The scientists are well aware that there will be commercial interest in their work, even though they will be working at a depth beyond most viable exploitation. Hydrothermal vent fields can contain significant mineral wealth – such as copper, gold, zinc and silver – and one company has already begun experimental mining of vents off Papua New Guinea. A Chinese government agency recently applied for an exploration licence for 1,000km of the southwest Indian ridge.

Dr Wheeler says that, although the area is in international waters, some 1,000 miles west of Ireland, the benefits will be immeasurable in terms of Ireland’s reputation. “This will showcase Ireland’s marine research on a global scale,with the help of National Geographic,” he says. “And if we happen to be over the area during a volcanic eruption, that should make for some even more interesting work.”

Name it!

IT MIGHT BE a relative of the giant squid that grabbed one of Capt Nemo’s crewmen on the futuristic submarine Nautilus, or it might resemble an organism never thought of by Jules Verne. Secondary school students are invited to use their imaginations and understanding of the sea to design their own deep sea thermal vent creature as part of the Venture campaign.
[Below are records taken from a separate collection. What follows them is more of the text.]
/-- FENCE_COMPLETE: the fence token `ev.n` of the issuer `ev.who` completes once every access it covers has performed
(R126); a weak access that nothing holds up has performed when it issued (log 6). -/
def fenceDone (s : State) (w : Who) (n : Nat) : State :=
  let t := (aget (if w.stream then s.crew.strm.t else ((groupOf s w.grp).map (fun g => g.t)).getD []) n).getD .zero
  match t.fence with
  | none => s
  | some f =>
    let held := if w.stream then [] else ((groupOf s w.grp).map (fun g => heldStamps g (fun _ => true))).getD []
    if t.pending && f.items.all (fun i => !(openItems (batOf s w)).contains i) && f.held.all (fun n => !held.contains n) then
      updTok (if f.drains then fenceDrain s w else s) w n (fun _ => .zero)
    else s

def execFenceComplete (s : State) : Out :=
  .next (onCrew s s.ev.who.gang s.ev.who.crew (fun s1 => fenceDone s1 s1.ev.who s1.ev.n))

end Sys2Proof.Machine
end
The competition, organised by Patrick Collins of NUIG’s Ryan Institute, has an unusual prize. Over the course of the 25-day cruise on the Celtic Explorer, the scientists on board will collect and identify many previously undiscovered plants and animals on the new hydrothermal vent system. One of these could bear the name of the contest winner.

“The hydrothermal vents on the mid-Atlantic ridge are an extremely important discovery, and one that we think people will be very excited about,” says Collins.
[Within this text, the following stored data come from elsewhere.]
-- ==== Sys2Proof/Machine/Amb.lean ====
section
/-! DEFINITION. Firmware images, boot slots, bring-up, the mailbox, attestation and the event log (chapters 18 and 19), and host
register writes (R7, R411). -/
namespace Sys2Proof.Machine

/-! ## Firmware images (R400–R402) -/

def imgBytes (m : Store 8) (off n : Nat) : List (BitVec 8) := memBytes m n off

/-- Results of VerifyImage, in the order of its checks. -/
def verifyOk : Nat := 0
def verifyFormat : Nat := 1
def verifyRevoked : Nat := 2
def verifyKey : Nat := 3
def verifyDigest : Nat := 4
def verifySig : Nat := 5
def verifyRollback : Nat := 6

/-- Bytes of an image with a body of n bytes. -/
def imageSize (n : Nat) : Nat := 0x1600 + n

/-- VerifyImage of the image of kind k at an offset (R402). -/
def verifyImage (s : State) (m : Store 8) (off k : Nat) : Nat :=
  let f := fun (o n : Nat) => memNat m n (off + o)
  let b := fun (o n : Nat) => imgBytes m (off + o) n
  let len := f 0x10 8
  if f 0 4 ≠ 0x5746375A ∨ f 4 2 ≠ 1 ∨ f 6 2 ≠ k ∨ 4 ≤ f 0xC 4 ∨ len % 64 ≠ 0 ∨ len < 64 ∨ 32 * 2 ^ 20 < len ∨ f 0x60 160 ≠ 0 ∨
      f (0x15ED + len) 19 ≠ 0 then verifyFormat
  else
    let slot := f 0xC 4
    let head := b 0 0x100
    if s.revoked.contains slot then verifyRevoked
    else if Config.sha384 (b 0x100 32) ++ Config.sha384 (b 0x120 1952) ≠ (aget s.keyDigests slot).getD [] then verifyKey
    else if Config.sha384 (b 0x8C0 len) ≠ b 0x20 48 then verifyDigest
    else if !Config.edVerify (b 0x100 32) head (b (0x8C0 + len) 64) then verifySig
    else if !Config.mlVerify (b 0x120 1952) head (b (0x900 + len) 3309) then verifySig
    else if f 8 4 < s.fuseC then verifyRollback
    else verifyOk

/-- The four images of a set, one after another: the first result that is not OK, and the offset after. -/
def verifyFrom (s : State) (m : Store 8) : Nat → Nat → Nat → Nat
  | 0, _, _ => verifyOk
  | n + 1, k, off =>
    let r := verifyImage s m off k
    if r ≠ verifyOk then r
    else if memNat m 4 (off + 8) ≠ memNat m 4 8 then verifyFormat
    else verifyFrom s m n (k + 1) (off + imageSize (memNat m 8 (off + 0x10)))

def verifySet (s : State) (m : Store 8) : Nat := verifyFrom s m 4 1 0
def svnOf (m : Store 8) : Nat := memNat m 4 8

/-! ## Boot slots (R403–R405) -/

/-- Slot B when the flag is set. -/
def Amb.slot (a : Amb) (b : Bool) : Store 8 := if b then a.slotB else a.slotA
def Amb.setSlot (a : Amb) (b : Bool) (m : Store 8) : Amb := if b then { a with slotB := m } else { a with slotA := m }

def setAmb (s : State) (f : Amb → Amb) : State := { s with amb := f s.amb }

/-- A FIRMWARE record (R415). -/
def firmwareLog (s : State) (sev event res svn : Nat) : State := addLog s sev 11 0 1 (event + res * 2 ^ 8 + svn % 2 ^ 16 * 2 ^ 16)

/-- A BOOT record (R415). -/
def bootLog (s : State) : State :=
  addLog s (if s.field regBOOTSTAT 4 1 = 1 then 4 else 0) 13 0 1 (s.reg regBOOTSTAT)

/-- The header of the image of kind k + 1 of a set, its first image at an offset. -/
def headerOf (m : Store 8) : Nat → Nat → List (BitVec 8)
  | 0, off => imgBytes m off 0x100
  | k + 1, off => headerOf m k (off + imageSize (memNat m 8 (off + 0x10)))

/-- The four headers of a set, 256 bytes each; the header of kind k among them. -/
def headersOf (m : Store 8) : List (BitVec 8) := (List.range 4).flatMap (fun k => headerOf m k 0)
def kindHeader (l : List (BitVec 8)) (k : Nat) : List (BitVec 8) := (l.drop (0x100 * (k - 1))).take 0x100

/-- The AMB boots the set of a slot, and derives the identity of this boot (R404, R410). -/
def bootSet (s : State) (b : Bool) : State :=
  let h := headersOf (s.amb.slot b)
  setAmb s (fun a => { a with booted := some b, recov := false, fwNow := h, signed := [],
                              devId := Config.hmacSha384 s.uds (Config.sha384 (kindHeader h 1)) })

/-- An ordinary choice of slot: ACTIVE, the other, or recovery. -/
def bootPlain (s : State) : State :=
  let a := s.amb
  let ok := fun (b : Bool) => verifySet s (a.slot b) = verifyOk
  if ok a.activeB then bootSet s a.activeB
  else if ok !a.activeB then bootSet s !a.activeB
  else (setAmb s (fun a => { a with booted := none, recov := true })).setField regBOOTSTAT 39 1 1

/-- The boot record without its trial, with the FIRMWARE record of that. -/
def dropTrial (s : State) : State :=
  firmwareLog (setAmb s (fun a => { a with pend := false, tried := false, trialAt := none })) 2 4 0 (svnOf (s.amb.slot !s.amb.activeB))

/-- The AMB selects the slot it boots (R403). -/
def bootSelect (s : State) : State :=
  let a := s.amb
  if a.pend ∧ !a.tried then
    if verifySet s (a.slot !a.activeB) = verifyOk then
      setAmb (bootSet s !a.activeB) (fun a => { a with tried := true, trialAt := some s.ambTime })
    else bootPlain (dropTrial s)
  else if a.tried then bootPlain (dropTrial s)
  else bootPlain s

/-- The AMB serves: after the records of its own boot, those that waited enter the log, and a LOST record counts those that were discarded (R416). -/
def serveAfter (s : State) (boot : State → State) : State :=
  let w := s.amb.waiting
  let n := s.amb.lost
  let s1 := w.foldl logPut (boot (setAmb s (fun a => { a with serving := true, waiting := [], lost := 0 })))
  if n = 0 then s1 else addLog s1 2 14 0 n n

def startServing (s : State) : State := serveAfter s id

/-- The AMB stops serving to restart: its sensors are invalid and its session is gone (R404). -/
def stopServing (s : State) : State :=
  { setAmb s (fun a => { a with serving := false, session := none }) with sensors := List.replicate 96 0x8000 }

/-- AMB_RESTART: the AMB that has stopped boots again. -/
def execAmbRestart (s : State) : Out :=
  .next (if !s.amb.serving ∧ (s.amb.booted.isSome ∨ s.amb.recov) then serveAfter s (fun s => bootLog (bootSelect s)) else s)

/-- 600 s in slate cycles. -/
def trialLimit : Nat := 600 * 1600000000

/-- TRIAL_TIMEOUT: the AMB restarts. A CONFIRM of the cycle in which the 600 s expire wins (R403). -/
def execTrialTimeout (s : State) : Out :=
  .next (match s.amb.trialAt with
    | none => s
    | some t => if s.amb.tried ∧ s.amb.serving ∧ t + trialLimit < s.ambTime then stopServing s else s)

/-! ## Resets and bring-up (R395–R399) -/

/-- What a reset of the package leaves: the contents of HBM4E are undefined, memory outside the package keeps its bytes, and what is
not volatile stays (R395, R401, R403, R409). -/
def resetPackage (s : State) : State :=
  let outside := physKey 2 0
  { State.reset with
    mem := s.mem.spoil 0 outside s.fresh, fresh := s.fresh + 1, sealed := s.sealed.filter (fun x => outside ≤ 32 * x.1),
    bad := s.bad.filter (fun u => outside ≤ 64 * u),
    agenda := s.agenda, ev := s.ev, amb := { s.amb with session := none }, log := s.log, logSeq := s.logSeq, bootNo := s.bootNo + 1,
    fuseC := s.fuseC, revoked := s.revoked, keyDigests := s.keyDigests, pkgId := s.pkgId, uds := s.uds }

/-- The AMB without power: its non-volatile store stays. -/
def Amb.cold (a : Amb) : Amb := { Amb.zero with slotA := a.slotA, slotB := a.slotB, activeB := a.activeB, pend := a.pend, tried := a.tried }

def powered (s : State) : Bool := s.amb.booted.isSome || s.amb.recov || s.stage.isSome

/-- POWER_ON: a package without power starts stage 1. -/
def execPowerOn (s : State) : Out :=
  .next (if powered s then s else { resetPackage s with amb := s.amb.cold, stage := some (1, 0) })

/-- A slot that was being written when the power was lost fails R402: its image has no MAGIC any more (R405). -/
def loseSession (a : Amb) : Amb :=
  match a.session with
  | none => a
  | some (_, b) => a.setSlot b (memPut (a.slot b) 4 0 0)

/-- POWER_LOSS. -/
def execPowerLoss (s : State) : Out := .next { resetPackage s with amb := (loseSession s.amb).cold, bootNo := s.bootNo }

/-- LOG_COALESCE_WINDOW: one CORRECTED record for each class and site of the window that has ended, at its first event. -/
def execLogCoalesceWindow (s : State) : Out := .next (closeWindow s)

def linkOf (s : State) (k : Nat) : Link := (aget s.links k).getD ⟨0, false, [], 0⟩
def setLink (s : State) (k : Nat) (x : Link) : State := { s with links := aput k x s.links }

def setLinkState (s : State) (k st : Nat) : State := s.setField (regLSTAT k) 0 3 st

/-- The training of a link begins: of a UALink port, with the identity that UALEXP expects now (R399). -/
def beginTraining (s : State) (k : Nat) : State :=
  let s1 := setLinkState s k 1
  if 6 ≤ k then setLink s1 k { linkOf s k with want := s.field (regUALEXP (k - 6)) 16 48 } else s1

/-- The links of stage n train (R395, R399). -/
def trainStage (s : State) (n : Nat) : State :=
  match n with
  | 3 => beginTraining s 0
  | 4 => (List.range 8).foldl (fun s i => s.setField (regHBMSTAT i) 0 3 1) s
  | 6 => (List.range 16).foldl (fun s p => beginTraining s (6 + p)) s
  | 7 => (List.range (if Config.lmod then 1 else 5)).foldl (fun s i => beginTraining s (1 + i)) s
  | _ => s

/-- The stage in which a link trains first (R395). -/
def linkStage (k : Nat) : Nat := if k = 0 then 3 else if k < 6 then 7 else 6

/-- Training that failed. -/
def trainFailed (s : State) (o : Nat) : State := s.setField o 0 3 4

/-- A package reset: stages 2–7 run again while the AMB keeps running. The slate microcode and base-die firmware of the set that the AMB runs
take effect (R404). The window of corrected errors goes on: its counts keep the boot and the clock of their first events (R414, R416). -/
def packageReset (s : State) : State :=
  let r := resetPackage s
  let r1 := { r with corrected := s.corrected, amb := { s.amb with pkgNow := s.amb.fwNow }, sensors := s.sensors, stackTj := s.stackTj, excur := s.excur, ambTime := s.ambTime, reply := s.reply,
                     mbdata := s.mbdata, stage := some (2, s.ambTime) }
  if s.amb.mbox.isSome then r1.setField regMBSTAT 32 1 1 else r1

/-- PERST: the host link resets a package whose AMB runs. -/
def execPerst (s : State) : Out := .next (if s.amb.booted.isSome then packageReset s else s)

/-- Bit i of a mask. -/
def bitOn (v i : Nat) : Bool := v / 2 ^ i % 2 = 1

/-- LSTAT of a unit that came up, from what its training found. -/
def upStat (raw : Nat) (reduced : Bool) : Nat := setBits (setBits (raw % 2 ^ 48) 0 8 (if reduced then 3 else 2)) 25 7 0

/-- What the outcome of a stage gives unit i: its LSTAT fields, the identity of its partner. -/
def unitRaw (bs : List (BitVec 8)) (i : Nat) : Nat := bytesNat ((bs.drop (16 * i)).take 8)
def unitId (bs : List (BitVec 8)) (i : Nat) : Nat := bytesNat ((bs.drop (16 * i + 8)).take 8) % 2 ^ 48

/-- Training of UALink port p ends well: identities are exchanged, and the one that UALEXP held as it began is expected (R399). -/
def portUp (s : State) (p raw ident : Nat) (reduced : Bool) : State :=
  let s1 := s.setField (regUALPEER p) 16 48 ident
  let want := (linkOf s (6 + p)).want
  let keep := s.field (regLSTAT (6 + p)) 48 16
  let st := if want ≠ 0 ∧ want ≠ ident then setBits (upStat raw reduced) 0 3 5 else upStat raw reduced
  s1.setReg (regLSTAT (6 + p)) (setBits st 48 16 keep)

/-- A stage that halts bring-up. -/
def haltStage (s : State) (n : Nat) : State :=
  bootLog { (s.setField regBOOTSTAT 4 1 1).setField regBOOTSTAT 5 3 n with stage := none }

def nextStage (s : State) (n : Nat) : State :=
  let s1 := s.setField regBOOTSTAT 0 4 n
  if n < 7 then { trainStage s1 (n + 1) with stage := some (n + 1, s.ambTime) } else { s1 with stage := none }

/-- The girth bridge has trained, at its full rate: GDEG says whether a module of it uses spares (R396, R397; log 59). -/
def repaired (s : State) (spares : Bool) : State := s.setField regBOOTSTAT 38 1 (if spares then 1 else 0)

/-- A stage ends: `bad` holds a bit for each unit that failed, `low` one for each that runs reduced or repaired. How stage 1 ends follows from
the slots alone (R403). -/
def endStage (s : State) (n bad low : Nat) (bs : List (BitVec 8)) : State :=
  match n with
  | 1 =>
    let s1 := bootSelect s
    if s1.amb.recov then bootLog (startServing { s1 with stage := none })
    else nextStage (startServing (setAmb s1 (fun a => { a with pkgNow := a.fwNow }))) 1
  | 2 => if bitOn bad 0 then haltStage s 2 else nextStage s 2
  | 3 =>
    if bitOn bad 0 then haltStage (trainFailed s (regLSTAT 0)) 3
    else nextStage (repaired (s.setReg (regLSTAT 0) (upStat (unitRaw bs 0) false)) (bitOn low 0)) 3
  | 4 =>
    let s1 := (List.range 8).foldl (fun s i => if bitOn bad i then trainFailed s (regHBMSTAT i) else s.setReg (regHBMSTAT i) (upStat (unitRaw bs i) (bitOn low i))) s
    nextStage ((s1.setField regBOOTSTAT 8 8 bad).setReg regCHANOFF (bad / 2 ^ 8 % 2 ^ 16)) 4
  | 5 => nextStage ((List.range 2).foldl (fun s d => if bitOn bad d then powerDown s d else powerUp s d) (s.setField regBOOTSTAT 16 2 bad)) 5
  | 6 =>
    let s1 := (List.range 16).foldl (fun s p =>
      if bitOn bad p then trainFailed s (regLSTAT (6 + p)) else portUp s p (unitRaw bs p) (unitId bs p) (bitOn low p)) s
    nextStage ((List.range 16).foldl (fun s p => s.setField regBOOTSTAT (18 + p) 1 (if linkUp s (6 + p) then 0 else 1)) s1) 6
  | _ =>
    let s1 := (List.range 5).foldl (fun s i =>
      if Config.lmod ∧ i ≠ 0 then s else if bitOn bad i then trainFailed s (regLSTAT (1 + i)) else s.setReg (regLSTAT (1 + i)) (upStat (unitRaw bs i) (bitOn low i))) s
    bootLog (nextStage (s1.setField regBOOTSTAT 34 4 (bad / 2)) 7)

/-- Limits of the stages in slate cycles. -/
def stageLimit (n : Nat) : Nat :=
  1600000 * (match n with
    | 1 => 2000
    | 2 => 50
    | 3 => 20
    | 4 => 400
    | 5 => 20
    | 6 => 500
    | _ => 1000)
“We’d like to see carefully thought out illustrations along with a description of the creature’s habitat, diet, life and evolutionary history and whatever else the entrant thinks to be important. One lucky winner will have one of the new species we discover named after them. It’s a once-in-a-lifetime opportunity!”

This competition is open to secondary school students across Ireland. Entries must contain at least one clearly labelled, hand-drawn or computer illustration with a separate A4 page (max 400 words) for the description. Entries should be posted to: Sarah Knight, Ryan Institute, Orbsen Building, NUI, Galway.